Available records:
◆ ◆ ◆ ◆
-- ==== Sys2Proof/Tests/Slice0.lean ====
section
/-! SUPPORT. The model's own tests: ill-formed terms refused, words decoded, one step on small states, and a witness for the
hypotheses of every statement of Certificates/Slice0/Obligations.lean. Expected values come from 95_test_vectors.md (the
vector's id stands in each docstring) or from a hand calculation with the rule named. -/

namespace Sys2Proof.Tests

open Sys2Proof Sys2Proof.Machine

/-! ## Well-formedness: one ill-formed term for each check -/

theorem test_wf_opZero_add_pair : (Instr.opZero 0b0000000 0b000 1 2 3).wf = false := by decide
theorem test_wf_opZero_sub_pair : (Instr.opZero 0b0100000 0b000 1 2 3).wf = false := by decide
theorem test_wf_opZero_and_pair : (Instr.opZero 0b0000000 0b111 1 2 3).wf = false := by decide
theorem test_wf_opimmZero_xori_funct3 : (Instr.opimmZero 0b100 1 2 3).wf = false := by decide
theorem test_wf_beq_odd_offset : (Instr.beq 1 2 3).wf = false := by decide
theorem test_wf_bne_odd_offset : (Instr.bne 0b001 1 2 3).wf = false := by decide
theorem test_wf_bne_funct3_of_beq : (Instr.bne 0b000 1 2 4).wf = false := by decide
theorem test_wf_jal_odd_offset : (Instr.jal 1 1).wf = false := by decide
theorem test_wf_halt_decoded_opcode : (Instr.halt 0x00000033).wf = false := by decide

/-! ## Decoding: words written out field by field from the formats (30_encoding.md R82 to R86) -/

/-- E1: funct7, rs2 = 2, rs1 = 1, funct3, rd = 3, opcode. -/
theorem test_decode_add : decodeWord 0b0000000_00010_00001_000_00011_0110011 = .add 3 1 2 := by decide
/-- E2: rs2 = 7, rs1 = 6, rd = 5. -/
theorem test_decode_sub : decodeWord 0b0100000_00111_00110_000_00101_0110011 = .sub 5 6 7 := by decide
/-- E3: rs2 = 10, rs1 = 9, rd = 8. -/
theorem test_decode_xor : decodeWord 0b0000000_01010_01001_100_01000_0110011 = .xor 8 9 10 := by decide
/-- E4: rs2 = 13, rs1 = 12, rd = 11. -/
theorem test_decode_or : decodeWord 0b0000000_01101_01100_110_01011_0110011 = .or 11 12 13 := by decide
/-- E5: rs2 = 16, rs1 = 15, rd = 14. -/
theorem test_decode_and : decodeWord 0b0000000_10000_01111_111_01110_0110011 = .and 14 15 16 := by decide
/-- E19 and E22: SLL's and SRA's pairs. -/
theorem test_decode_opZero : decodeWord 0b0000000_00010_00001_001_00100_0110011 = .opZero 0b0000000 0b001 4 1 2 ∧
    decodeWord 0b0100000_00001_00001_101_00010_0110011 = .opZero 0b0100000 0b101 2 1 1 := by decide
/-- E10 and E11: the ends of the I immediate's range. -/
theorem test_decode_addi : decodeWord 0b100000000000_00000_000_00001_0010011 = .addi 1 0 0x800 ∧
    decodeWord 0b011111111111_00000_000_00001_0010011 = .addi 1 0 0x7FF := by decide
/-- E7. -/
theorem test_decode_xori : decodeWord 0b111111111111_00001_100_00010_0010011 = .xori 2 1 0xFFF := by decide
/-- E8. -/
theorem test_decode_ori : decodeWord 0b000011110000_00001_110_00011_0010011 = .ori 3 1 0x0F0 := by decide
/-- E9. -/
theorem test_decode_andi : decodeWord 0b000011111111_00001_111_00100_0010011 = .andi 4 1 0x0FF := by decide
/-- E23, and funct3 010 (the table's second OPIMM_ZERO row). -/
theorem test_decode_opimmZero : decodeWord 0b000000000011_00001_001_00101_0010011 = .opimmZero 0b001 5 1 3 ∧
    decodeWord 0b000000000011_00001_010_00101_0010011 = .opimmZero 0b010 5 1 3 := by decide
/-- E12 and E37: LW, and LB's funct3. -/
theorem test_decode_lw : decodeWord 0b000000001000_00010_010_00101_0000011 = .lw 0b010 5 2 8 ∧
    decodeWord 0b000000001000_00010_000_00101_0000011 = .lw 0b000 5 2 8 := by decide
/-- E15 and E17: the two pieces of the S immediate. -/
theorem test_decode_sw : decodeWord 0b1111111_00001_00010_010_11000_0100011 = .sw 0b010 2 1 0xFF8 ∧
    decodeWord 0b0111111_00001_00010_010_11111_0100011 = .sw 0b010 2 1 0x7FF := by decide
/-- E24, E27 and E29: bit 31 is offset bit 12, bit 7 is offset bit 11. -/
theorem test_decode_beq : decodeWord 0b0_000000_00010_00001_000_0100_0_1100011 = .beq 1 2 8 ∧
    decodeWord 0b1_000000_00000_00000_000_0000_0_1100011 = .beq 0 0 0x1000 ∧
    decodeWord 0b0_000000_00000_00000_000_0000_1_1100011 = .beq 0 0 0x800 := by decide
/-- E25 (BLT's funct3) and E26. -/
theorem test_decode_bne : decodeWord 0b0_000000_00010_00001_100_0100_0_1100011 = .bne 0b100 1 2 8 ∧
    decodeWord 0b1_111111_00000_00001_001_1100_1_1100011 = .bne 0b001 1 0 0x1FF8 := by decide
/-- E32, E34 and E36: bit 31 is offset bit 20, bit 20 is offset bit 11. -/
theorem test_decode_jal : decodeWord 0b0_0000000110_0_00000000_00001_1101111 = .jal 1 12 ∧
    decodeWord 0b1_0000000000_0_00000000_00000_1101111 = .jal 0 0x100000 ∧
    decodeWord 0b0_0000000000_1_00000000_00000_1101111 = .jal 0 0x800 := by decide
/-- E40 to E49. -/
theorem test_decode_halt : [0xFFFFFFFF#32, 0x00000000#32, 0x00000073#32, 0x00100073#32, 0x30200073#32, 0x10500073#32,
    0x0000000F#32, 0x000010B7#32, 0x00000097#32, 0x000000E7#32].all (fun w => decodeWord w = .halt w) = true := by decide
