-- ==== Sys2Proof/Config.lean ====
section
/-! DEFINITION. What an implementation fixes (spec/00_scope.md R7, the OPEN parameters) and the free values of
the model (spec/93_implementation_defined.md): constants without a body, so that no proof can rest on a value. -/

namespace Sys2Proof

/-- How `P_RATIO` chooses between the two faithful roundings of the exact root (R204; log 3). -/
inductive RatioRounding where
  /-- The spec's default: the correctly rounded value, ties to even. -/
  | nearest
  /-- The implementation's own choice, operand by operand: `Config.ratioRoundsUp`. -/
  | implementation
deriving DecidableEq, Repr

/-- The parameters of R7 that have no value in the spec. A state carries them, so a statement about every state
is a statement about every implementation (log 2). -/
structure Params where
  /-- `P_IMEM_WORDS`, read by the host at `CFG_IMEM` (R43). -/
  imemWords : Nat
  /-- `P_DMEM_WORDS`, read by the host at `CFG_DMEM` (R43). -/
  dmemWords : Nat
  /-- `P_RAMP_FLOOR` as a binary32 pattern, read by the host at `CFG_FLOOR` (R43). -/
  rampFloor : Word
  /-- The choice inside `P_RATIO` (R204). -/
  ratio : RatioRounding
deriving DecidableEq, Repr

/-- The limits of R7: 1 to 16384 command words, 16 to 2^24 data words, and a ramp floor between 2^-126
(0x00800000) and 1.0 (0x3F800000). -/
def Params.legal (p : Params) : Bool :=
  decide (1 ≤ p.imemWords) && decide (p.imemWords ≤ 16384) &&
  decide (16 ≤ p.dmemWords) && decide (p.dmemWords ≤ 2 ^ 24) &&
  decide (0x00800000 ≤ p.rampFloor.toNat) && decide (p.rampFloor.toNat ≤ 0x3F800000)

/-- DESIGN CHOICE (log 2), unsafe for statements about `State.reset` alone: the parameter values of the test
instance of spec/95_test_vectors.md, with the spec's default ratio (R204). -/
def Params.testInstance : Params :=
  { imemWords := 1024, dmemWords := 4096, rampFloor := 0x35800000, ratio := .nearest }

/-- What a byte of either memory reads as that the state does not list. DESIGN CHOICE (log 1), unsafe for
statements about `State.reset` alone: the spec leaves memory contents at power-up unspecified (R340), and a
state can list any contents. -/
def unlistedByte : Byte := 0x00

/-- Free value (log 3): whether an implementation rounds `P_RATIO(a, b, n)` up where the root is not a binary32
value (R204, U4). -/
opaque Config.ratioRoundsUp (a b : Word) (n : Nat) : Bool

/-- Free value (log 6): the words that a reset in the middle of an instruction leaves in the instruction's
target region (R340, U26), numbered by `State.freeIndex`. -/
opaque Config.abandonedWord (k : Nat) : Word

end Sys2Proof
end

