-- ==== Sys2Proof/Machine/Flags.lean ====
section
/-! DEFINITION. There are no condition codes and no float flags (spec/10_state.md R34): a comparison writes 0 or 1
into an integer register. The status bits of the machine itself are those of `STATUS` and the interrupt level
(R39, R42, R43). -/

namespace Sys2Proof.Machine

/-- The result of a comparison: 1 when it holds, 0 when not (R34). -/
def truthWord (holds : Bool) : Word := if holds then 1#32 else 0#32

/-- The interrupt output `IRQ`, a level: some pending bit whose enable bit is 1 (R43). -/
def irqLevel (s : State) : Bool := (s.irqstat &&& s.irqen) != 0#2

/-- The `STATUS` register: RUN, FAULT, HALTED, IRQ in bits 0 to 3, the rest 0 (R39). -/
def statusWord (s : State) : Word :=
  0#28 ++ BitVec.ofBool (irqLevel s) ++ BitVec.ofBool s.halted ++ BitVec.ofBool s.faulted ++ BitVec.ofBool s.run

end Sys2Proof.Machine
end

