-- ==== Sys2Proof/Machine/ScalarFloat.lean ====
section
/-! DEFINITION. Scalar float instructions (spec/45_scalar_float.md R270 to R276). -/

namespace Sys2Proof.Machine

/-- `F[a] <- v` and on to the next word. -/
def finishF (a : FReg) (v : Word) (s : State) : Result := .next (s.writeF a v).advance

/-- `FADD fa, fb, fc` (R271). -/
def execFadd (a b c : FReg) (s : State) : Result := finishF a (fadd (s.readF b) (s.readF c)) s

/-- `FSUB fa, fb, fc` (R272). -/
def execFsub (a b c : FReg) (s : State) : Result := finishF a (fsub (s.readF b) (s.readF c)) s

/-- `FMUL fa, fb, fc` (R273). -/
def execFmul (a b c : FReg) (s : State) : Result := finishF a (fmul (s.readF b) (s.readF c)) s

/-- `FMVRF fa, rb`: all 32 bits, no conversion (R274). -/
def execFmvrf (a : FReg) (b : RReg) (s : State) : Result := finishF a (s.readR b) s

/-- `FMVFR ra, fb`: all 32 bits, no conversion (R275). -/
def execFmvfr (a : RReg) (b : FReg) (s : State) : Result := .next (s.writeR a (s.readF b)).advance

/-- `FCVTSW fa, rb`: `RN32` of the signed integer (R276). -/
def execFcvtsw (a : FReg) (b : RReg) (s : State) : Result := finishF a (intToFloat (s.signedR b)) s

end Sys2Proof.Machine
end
◆ ◆ ◆ ◆
What needs to be done: Could you return the lines in the entries above that contain "holds"?

Task answer:
/-- The result of a comparison: 1 when it holds, 0 when not (R34). -/
def truthWord (holds : Bool) : Word := if holds then 1#32 else 0#32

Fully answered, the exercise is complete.